Another way to annotate a plot is by shadowing a specific region. To do so, we can use ggplot2’s annotate function. The shadow will be applied to a given section delimited by xmin, xmax, ymin and ymax values. Shadows can be informative on both scatter plot and histogram (BONUS: I also added text annotations to the histogram…). The layers order are also important here!

ggplot(data = df.data) + 
      annotate("rect", xmin = 500, xmax = 750, ymin = 0, ymax = 100, 
            alpha = 0.5, fill = "pink") + 
      annotate("rect", xmin = 0, xmax = 125, ymin = 100, ymax = 150, 
            alpha = 0.5, fill = "turquoise") + 
      geom_point(aes(x = x, y = y))

ggplot(data = df.data) + 
      annotate("rect", xmin = 50.28, xmax = 83.93, ymin = 0, ymax = 45, 
            alpha = 0.5, fill = "pink") + 
      annotate("rect", xmin = 83.93, xmax = 224.70, ymin = 0, ymax = 45, 
            alpha = 0.5, fill = "turquoise") + 
      annotate("text", x = 50.28, y = 48, 
            label = "Q2") +
      annotate("text", x = 83.93, y = 48, 
            label = "Q3") +
      geom_histogram(aes(x = y))

Lastly, some information such as mean, standard deviation or confidence interval bounds are best represented by segments. Their are three main functions to draw segments: geom_hline, geom_vline and geom_segment. The two firsts are for axis-intercepting segments (v for vertical and h for horizontal) whereas the third is for any kind of segment going from (x, y) to (x', y'). Axis-intercepting fragments are useful when representation mean (solid line) and bounds for example. On the other hand, if we want to link a data point to its values on both axes, we can combine to segments with (x, y) coordinates. Notice the use of Inf in the code below and its effect on the resulting plot. I prefer to define my x or y with -Inf rather than the smallest values represented on the plot: (1) you don’t have to manually find these smallest values and (2) the segments intercept the axis (by default, ggplot2 add some padding between the extreme values and the axis).

ggplot(data = df.data) + 
      geom_hline(yintercept = mean(df.data$y), # for vertical intercept: geom_vline(xintercept = x)
            colour = "pink") +
      geom_segment(aes(x = 752, xend = 752, y = -Inf, yend = 145),
            colour = "turquoise",
            linetype = "dashed") +
      geom_segment(aes(x = -Inf, xend = 752, y = 145, yend = 145), 
            colour = "turquoise",
            linetype = "dashed") +
      geom_point(aes(x = x, y = y))

Classification-Specific Plots

In the first section, we showed how to associate group-specific color to our data. The resulting plot can something be very loaded and we end up loosing information. One way to avoid this problem is by generating a plot for every classification group. To do so, we do not have to generate new data frames nor independent plots. Instead, we can divide a single main plot into various facets containing group-specific subplots. The geom layer is define just as before: the magic is in the facet layer! facet_wrap allows us to define a single classification identifier (we will start by plotting the data points in regards to their group) and the number of columns in the main plot. Since we have 4 groups and hence 4 subplots, we will use 2 columns and the resulting plot will be arrange in a 2×2 fashion. Subplots on the same row will share a y-axis, whereas subplots in the same column will share a x-axis.

ggplot(data = df.data) + 
      geom_point(aes(x = x, y = y)) +
      facet_wrap(~ group, ncol = 2)

facet_grid can also be used. The main difference with grid_wrap is the subplots will either be arrange on a single row (. ~ group) or in a single column (group ~ .). ~ can be interpreted as against and . as all. Every subplot will share the same range of values for both axes. This can be changed be setting scale to either "free_x" (see code below) or "free_y". When defining a coloring attribute for the data, it will be applied throughout the different facets.

ggplot(data = df.data) + 
      geom_point(aes(x = x, y = y, colour = subgroup)) +
      facet_grid(. ~ group, scale = "free_x")

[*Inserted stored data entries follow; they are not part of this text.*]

/-- The four operations give a NaN exactly where IEEE 754 says so, and pass infinities on
(00_scope.md R13). -/
structure SpecialsFollowIeee (a b : F32) : Prop where
  nan : F32.isNaN a = true ∨ F32.isNaN b = true →
    F32.isNaN (F32.add a b) = true ∧ F32.isNaN (F32.sub a b) = true ∧
    F32.isNaN (F32.mul a b) = true ∧ F32.isNaN (F32.div a b) = true
  infinite : F32.isInf a = true → F32.isInf b = true →
    (F32.sign a = F32.sign b → F32.add a b = a ∧ F32.isNaN (F32.sub a b) = true) ∧
    (F32.sign a ≠ F32.sign b → F32.isNaN (F32.add a b) = true ∧ F32.sub a b = a) ∧
    F32.mul a b = infinity (F32.sign a != F32.sign b) ∧ F32.isNaN (F32.div a b) = true
  infiniteFinite : F32.isInf a = true → F32.isFinite b = true →
    F32.add a b = a ∧ F32.sub a b = a ∧
    (F32.value b = 0 → F32.isNaN (F32.mul a b) = true) ∧
    (F32.value b ≠ 0 → F32.mul a b = infinity (F32.sign a != F32.sign b)) ∧
    F32.div a b = infinity (F32.sign a != F32.sign b)
  finiteInfinite : F32.isFinite a = true → F32.isInf b = true →
    F32.add a b = b ∧ F32.sub a b = F32.neg b ∧
    (F32.value a = 0 → F32.isNaN (F32.mul a b) = true) ∧
    (F32.value a ≠ 0 → F32.mul a b = infinity (F32.sign a != F32.sign b)) ∧
    F32.div a b = signedZero (F32.sign a != F32.sign b)
  byZero : F32.isFinite a = true → F32.isFinite b = true → F32.value b = 0 →
    (F32.value a = 0 → F32.isNaN (F32.div a b) = true) ∧
    (F32.value a ≠ 0 → F32.div a b = infinity (F32.sign a != F32.sign b))

/-- Comparisons go by value, NaNs apart; nextUp and nextDown are the neighbours of a finite f32; and rne_int
is the nearest integer, an even one at a tie (00_scope.md R13, R17). -/
structure OrderFollowsValue (a b : F32) : Prop where
  nan : F32.isNaN a = true ∨ F32.isNaN b = true →
    F32.lt a b = false ∧ F32.le a b = false ∧ F32.eq a b = false
  finite : F32.isFinite a = true → F32.isFinite b = true →
    (F32.lt a b = true ↔ F32.value a < F32.value b) ∧ (F32.le a b = true ↔ F32.value a ≤ F32.value b) ∧
    (F32.eq a b = true ↔ F32.value a = F32.value b)
  infinite : F32.isFinite a = true → F32.isInf b = true →
    F32.lt a b = !F32.sign b ∧ F32.lt b a = F32.sign b
  nextUp : F32.isFinite a = true → F32.lt a (F32.nextUp a) = true ∧
    (F32.lt a b = true → F32.le (F32.nextUp a) b = true)
  nextDown : F32.isFinite a = true → F32.lt (F32.nextDown a) a = true ∧
    (F32.lt b a = true → F32.le b (F32.nextDown a) = true)
  rneInt : F32.isFinite a = true → 0 ≤ F32.value a →
    2 * |(F32.rneInt a : Int) * 2 ^ 149 - F32.value a| ≤ 2 ^ 149 ∧
    (2 * |(F32.rneInt a : Int) * 2 ^ 149 - F32.value a| = 2 ^ 149 → F32.rneInt a % 2 = 0)

/-- The shadow registers after `shadow.p <- v` (40_command_port.md R186). -/
def withF32 (h : Shadow) (v : F32) : F32Param → Shadow
  | .amp => { h with amp := some v }
  | .attack => { h with attack := some v }
  | .decay => { h with decay := some v }
  | .sustain => { h with sustain := some v }
  | .release => { h with release := some v }
  | .cutoff => { h with cutoff := some v }
  | .res => { h with res := some v }
  | .feedback => { h with feedback := some v }

/-- ATTACK's next level before the stall and completion tests (42_envelope.md R261, R264). -/
def attackRamp (a fs level : F32) : F32 :=
  if F32.eq a 0x00000000#32 then 0x3F800000#32
  else F32.add level (F32.div 0x3F800000#32 (F32.mul a fs))

/-- DECAY's next level before the stall and completion tests (42_envelope.md R261, R264). -/
def decayRamp (d sus fs level : F32) : F32 :=
  if F32.eq d 0x00000000#32 then sus
  else F32.sub level (F32.div (F32.sub 0x3F800000#32 sus) (F32.mul d fs))

/-- RELEASE's next level before the stall and completion tests (42_envelope.md R264, R266). -/
def releaseRamp (r fs relStart level : F32) : F32 :=
  if F32.eq r 0x00000000#32 then 0x00000000#32
  else F32.sub level (F32.div relStart (F32.mul r fs))

/-- A ramp's next level `n`, moved to the neighbour of the level where it stalls (42_envelope.md R264). -/
def unstalled (neighbour : F32 → F32) (level n : F32) : F32 :=
  if F32.eq n level then neighbour level else n

/-- While CORE is RUNNING, the sample rate and the block size in force are the configured ones. -/
def ratesAreConfigured (s : State) : Prop :=
  s.phase = .running → s.shadow.fs = some s.audio.fsAct ∧ s.shadow.block = some s.audio.blkAct

end Sys2Proof.Spec

/-! ## Encoding -/

/-- 30_encoding.md section 3: each instruction's own port reads it back from the bytes of its word, with
every operand at every value. -/
def Obligations.DecodeOfEncodeIsInstruction : Prop :=
  ∀ i : Instr, decode i.port (bytesOfWord (encode i)) = .ok i

/-- 30_encoding.md sections 3 and 4: no other bytes and no other port give an instruction. -/
def Obligations.DecodedBytesAreTheEncoding : Prop :=
  ∀ (p : Port) (bytes : List Byte) (i : Instr),
    decode p bytes = .ok i → p = i.port ∧ bytes = bytesOfWord (encode i)

/-- 30_encoding.md R152: a command is 8 bytes, the decoder accepts exactly the words that match a row of
the opcode table, and each word matches at most one row; the row's OP value is the instruction's. -/
def Obligations.DecoderAgreesWithOpcodeTable : Prop :=
  (∀ (bytes : List Byte) (i : Instr), decode .command bytes = .ok i → bytes.length = 8) ∧
  (∀ w : Word64, (decodeCommand w).isSome = commandRows.any (fun r => r.encodes w)) ∧
  commandRows.Pairwise (fun r r' => ∀ w : Word64, r.encodes w = true → r'.encodes w = false) ∧
  (∀ (w : Word64) (i : Instr), decodeCommand w = some i → w.extractLsb' 56 8 = i.opcode)

/-- 30_encoding.md R156: the spec's nine example lines, each assembled to the spec's word, which decodes
to the line's command. -/
def Obligations.SpecExampleLinesAssembleAndDecode : Prop :=
  ∀ e ∈ [ ("NOP", Instr.nop, 0x0000000000000000#64),
          ("REG_READ STATUS", .regRead 0x001#16, 0x0100000100000000#64),
          ("CFG_SAMPLE_RATE 48000.0", .cfgSampleRate 0x473B8000#32, 0x08000000473B8000#64),
          ("CFG_BLOCK_SIZE 4", .cfgBlockSize 4#16, 0x0900000400000000#64),
          ("OSC_SET_FREQ 440.0", .oscSetFreq 0x43DC0000#32, 0x1000000043DC0000#64),
          ("OSC_SET_WAVEFORM SAW", .oscSetWaveform 1#16, 0x1100000100000000#64),
          ("SEQ_SET_NOTE 3, 65", .seqSetNote 3#16 65#32, 0x3100000300000041#64),
          ("CTL_TICK 500, 1", .ctlTick true 500#32, 0x35000001000001F4#64),
          ("DLY_SET_DELAY 3", .dlySetDelay 3#32, 0x2800000000000003#64) ],
    assembleWord e.1 = some e.2.2 ∧ decodeTableWord 64 e.2.2.toNat = some e.2.1

/-- 30_encoding.md section 1: the four fields of a response. -/
def Obligations.ResponseCarriesOpCodeAndData : Prop :=
  ∀ (op : BitVec 8) (c : Code) (v : BitVec 32),
    (responseWord op c v).extractLsb' 56 8 = op ∧ (responseWord op c v).extractLsb' 40 16 = 0#16 ∧
    (responseWord op c v).extractLsb' 32 8 = c.number ∧ (responseWord op c v).extractLsb' 0 32 = v

/-! ## One step -/

/-- 20_memory.md section 6, 40_command_port.md section 1: where the head of the inbox decodes to an
instruction, a step is that instruction's `exec`, from the state that has taken the request (and, on the
audio port, received its input block). A SOFT_RESET marked as issued during a RENDER is refused (the mark
is the model's choice, log 11); every other command runs whatever that mark. -/
def Obligations.StepRunsDecodedInstruction : Prop :=
  (∀ (s : State) (bytes : List Byte) (rendering : Bool) (rest : List Request) (i : Instr),
    s.inbox = .command bytes false rendering :: rest → decode .command bytes = .ok i →
    (i = .softReset → rendering = false) →
    step s = exec i { s with inbox := rest }) ∧
  (∀ (s : State) (bytes : List Byte) (input : Block) (rest : List Request) (i : Instr),
    s.inbox = .audio bytes input false :: rest → decode .audio bytes = .ok i →
    step s = exec i { s with inbox := rest, audioIn := input }) ∧
  (∀ (s : State) (rest : List Request),
    s.inbox = .command (bytesOfWord (encode .softReset)) false true :: rest →
    step s = .refused .softResetDuringRender)

/-- 30_encoding.md R150: a command word that matches no row fails with ILLEGAL, echoes its OP byte, and
changes nothing but LAST_ERR; so does every word of an unlisted OP (0x40 is one on the command port), of a
nonzero RSV or of a nonzero unused field; and an audio-port word other than RENDER is refused. -/
def Obligations.UnlistedWordFailsIllegal : Prop :=
  (∀ (s : State) (w : Word64) (rendering : Bool) (rest : List Request),
    s.inbox = .command (bytesOfWord w) false rendering :: rest →
    commandRows.any (fun r => r.encodes w) = false →
    step s = Spec.fail (w.extractLsb' 56 8) .illegal { s with inbox := rest }) ∧
  (∀ w : Word64, (w.extractLsb' 56 8 ∉ Spec.listedOps ∨ w.extractLsb' 48 8 ≠ 0#8 ∨
      (w.extractLsb' 56 8 ∈ Spec.opsWithoutImm ∧ w.extractLsb' 32 16 ≠ 0#16) ∨
      (w.extractLsb' 56 8 ∈ Spec.opsWithoutData ∧ w.extractLsb' 0 32 ≠ 0#32) ∨
      (w.extractLsb' 56 8 = 0x35#8 ∧ w.extractLsb' 33 15 ≠ 0#15)) →
    commandRows.any (fun r => r.encodes w) = false) ∧
  (∀ (s : State) (w : Word64) (input : Block) (rest : List Request),
    s.inbox = .audio (bytesOfWord w) input false :: rest → w ≠ 0x4000000000000000#64 →
    step s = .refused .badAudioWord)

In the case where our data have classification identifiers, like in our example, we can also generate facets representing sub classifications within more general classification. For example, we could want to see the distribution of each subgroup within the different groups. To do so, we will define the facets as subgroup ~ group which will result in a main plot with 8 subplots across 2 rows (number of subgroups) and 4 columns (number of groups).

ggplot(data = df.data) + 
      geom_histogram(aes(x = x, y = y, fill = group),
            colour = "black",
            binwidth = 15) +
      facet_grid(subgroup ~ group, scale = "free_x")

Facet-Specific Attributes

We mentioned that coloring attributes (and other attributes for that matter) are applied to every facet of the plot. In some instances, this can be useful; in others, we might want to represent facet-specific attributes. Let’s go through a simple example in which we will draw facet-specific mean segments and a common shadow.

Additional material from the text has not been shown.